I also got no sense that – outside of perhaps budget – this was compromised. It feels like the film someone intended to make.

The problem was I just didn’t particularly warm to it, for a few reasons. I didn’t get much of a sense of the claustrophobia from the surroundings which didn’t help, and the generally wide shots left me often me in little doubt they’re on a movie set, rather than buying into it was real. There are moments too in Copshop that perhaps could have worked with more intimacy – not that kind, behave – on stage, but in the film they didn’t crackle for me. But perhaps more fundamentally, it never fully got its grip.
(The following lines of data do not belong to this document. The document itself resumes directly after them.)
/-- Every entry becomes UNUSED and the threads waiting on entries become READY as outside the window (R192). -/
def clearDec (c : Chip) : Chip :=
  let olds := c.dec
  olds.foldl (fun c p => c.decWake p.2.x wordExp true) { c with dec := [] }

/-- The crossing with given bits 23:0 that lies nearest the counter (R187); there is none past orbit 2^52 − 1.
(log 18, DEDUCED) -/
def nearestX (c : Chip) (x24 : Nat) : Nat :=
  let n := c.ctr
  let near := ((n / 4096 : Nat) : Int) + signed 12 (unsigned 12 ((x24 / 4096 : Nat) - ((n / 4096 : Nat) : Int)))
  let cand := ([near, near - 4096, near + 4096].filter fun o => decide (0 ≤ o) && decide (o < 2 ^ 52)).map fun o => o.toNat * 4096 + x24 % 4096
  (cand.foldl (fun (best : Option Nat) x => match best with
    | none => some x
    | some y => if (dist c.olen n x).natAbs < (dist c.olen n y).natAbs then some x else some y) none).getD x24

/-! The pending commit (12 R267 to R270) -/

/-- Whether a commit is pending. -/
def commitPending (c : Chip) : Bool := c.bit .cfgset F.Cfgset.PEND
/-- The target orbit of the pending commit. -/
def commitOrbit (c : Chip) : Nat := c.fld .cfgset F.Cfgset.TARGET + b2n c.tb.commitPast * 2 ^ 52
/-- The gap start of the pending target (R268). A target past the last orbit is reached at the wrap (R28).
(log 81, DEDUCED) -/
def commitAt (c : Chip) : Nat := c.gapStart c.commitOrbit

/-- The first orbit from o whose gap start lies at least GUARD crossings after the counter (R268). The distance grows by
L ≥ 16 with each orbit, so 4096 tries pass every guard from an orbit at or after the counter's.
(log 81, DEDUCED) -/
def commitTarget (c : Chip) (guard : Nat) : Nat → Nat → Nat
  | 0, o => o
  | k + 1, o => if dist c.olen (c.gapStart o) c.ctr < guard then c.commitTarget guard k (o + 1) else o

/-- A commit is judged and becomes pending, is merged, or is refused (R268, R269). `named` is the orbit it names; a named
orbit before the counter's own is passed over at once.
(log 81, DEDUCED) -/
def commitAccept (c : Chip) (ring : Bool) (named : Option Nat) : Chip :=
  let here := c.ctr / 4096
  let start := match named with | none => here | some o => max o here
  let target := c.commitTarget (c.fld .commitCfg F.CommitCfg.GUARD) 4096 start
  let slipped := match named with | none => false | some o => decide (target ≠ o)
  let slip (c : Chip) : Chip := if slipped then c.flag .commitStat F.CommitStat.SLIPPED else c
  if c.commitPending then
    if target = c.commitOrbit then slip (c.tally .commitStat F.CommitStat.MERGED 1)
    else c.flag .commitStat F.CommitStat.REFUSED
  else
    let c := c.setF .cfgset F.Cfgset.PEND 1
    let c := c.setF .cfgset F.Cfgset.SRC (b2n ring)
    let c : Chip := { c with tb := { c.tb with commitPast := decide (2 ^ 52 ≤ target) } }
    slip (c.setF .cfgset F.Cfgset.TARGET target)

/-- CANCEL of a pending commit (R269). -/
def commitCancel (c : Chip) : Chip :=
  if c.commitPending then
    if dist c.olen c.commitAt c.ctr ≥ c.fld .commitCfg F.CommitCfg.GUARD then
      { c.setF .cfgset F.Cfgset.PEND 0 with tb := { c.tb with agenda := c.tb.agenda.erase .swap } }
    else c.flag .commitStat F.CommitStat.CANCEL_LATE
  else c

/-- The swap of the configuration sets (R267): no data moves. -/
def swapSets (c : Chip) : Chip :=
  let act := 1 - c.fld .cfgset F.Cfgset.ACTIVE
  let c := c.setF .cfgset F.Cfgset.ACTIVE act
  let c := c.setF .cfgset F.Cfgset.PEND 0
  let c := c.tally .commitStat F.CommitStat.SWAPS 1
  c.bbEvent 0x0A (BitVec.ofNat 64 (c.fld .cfgset F.Cfgset.TARGET)) (BitVec.ofNat 64 act)

/-- The set that is active now. -/
def activeSet (c : Chip) : Nat := c.fld .cfgset F.Cfgset.ACTIVE

/-! Running and geometry (R29, R30) -/

/-- A write to RUN (R29, R271). A stop has nothing to finish in ACQUIRE and in NOCLK. -/
def runWrite (c : Chip) (v : Nat) : Chip :=
  let old := c.runEn
  let new := old.write v true (c.alignSt == 2 || c.alignSt == 8)
  if new = old then c
  else
    let c := c.setF .otCtl F.OtCtl.RUN new.code
    if old = .off ∧ new = .running then c.startedAlign
    else if new = .off then c.stoppedAlign
    else c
Thus, by the time things inevitably start to escalate, I was watching Copshop, but it was hard to be too invested in it.

The one caveat to that is the aforementioned Alexis Louder, and I’m promptly off to seek out more of her work. And it’d be remiss of me the also note that on the plus side, there’s a tasty moment where Gerard Butler’s eyes practically bulge from his face as he screams “he’s gonna die”. It’s hard not to enjoy that.

The film itself though has enough in it to warrant a watch. But I found it more about individual moments than a thoroughly engaging whole.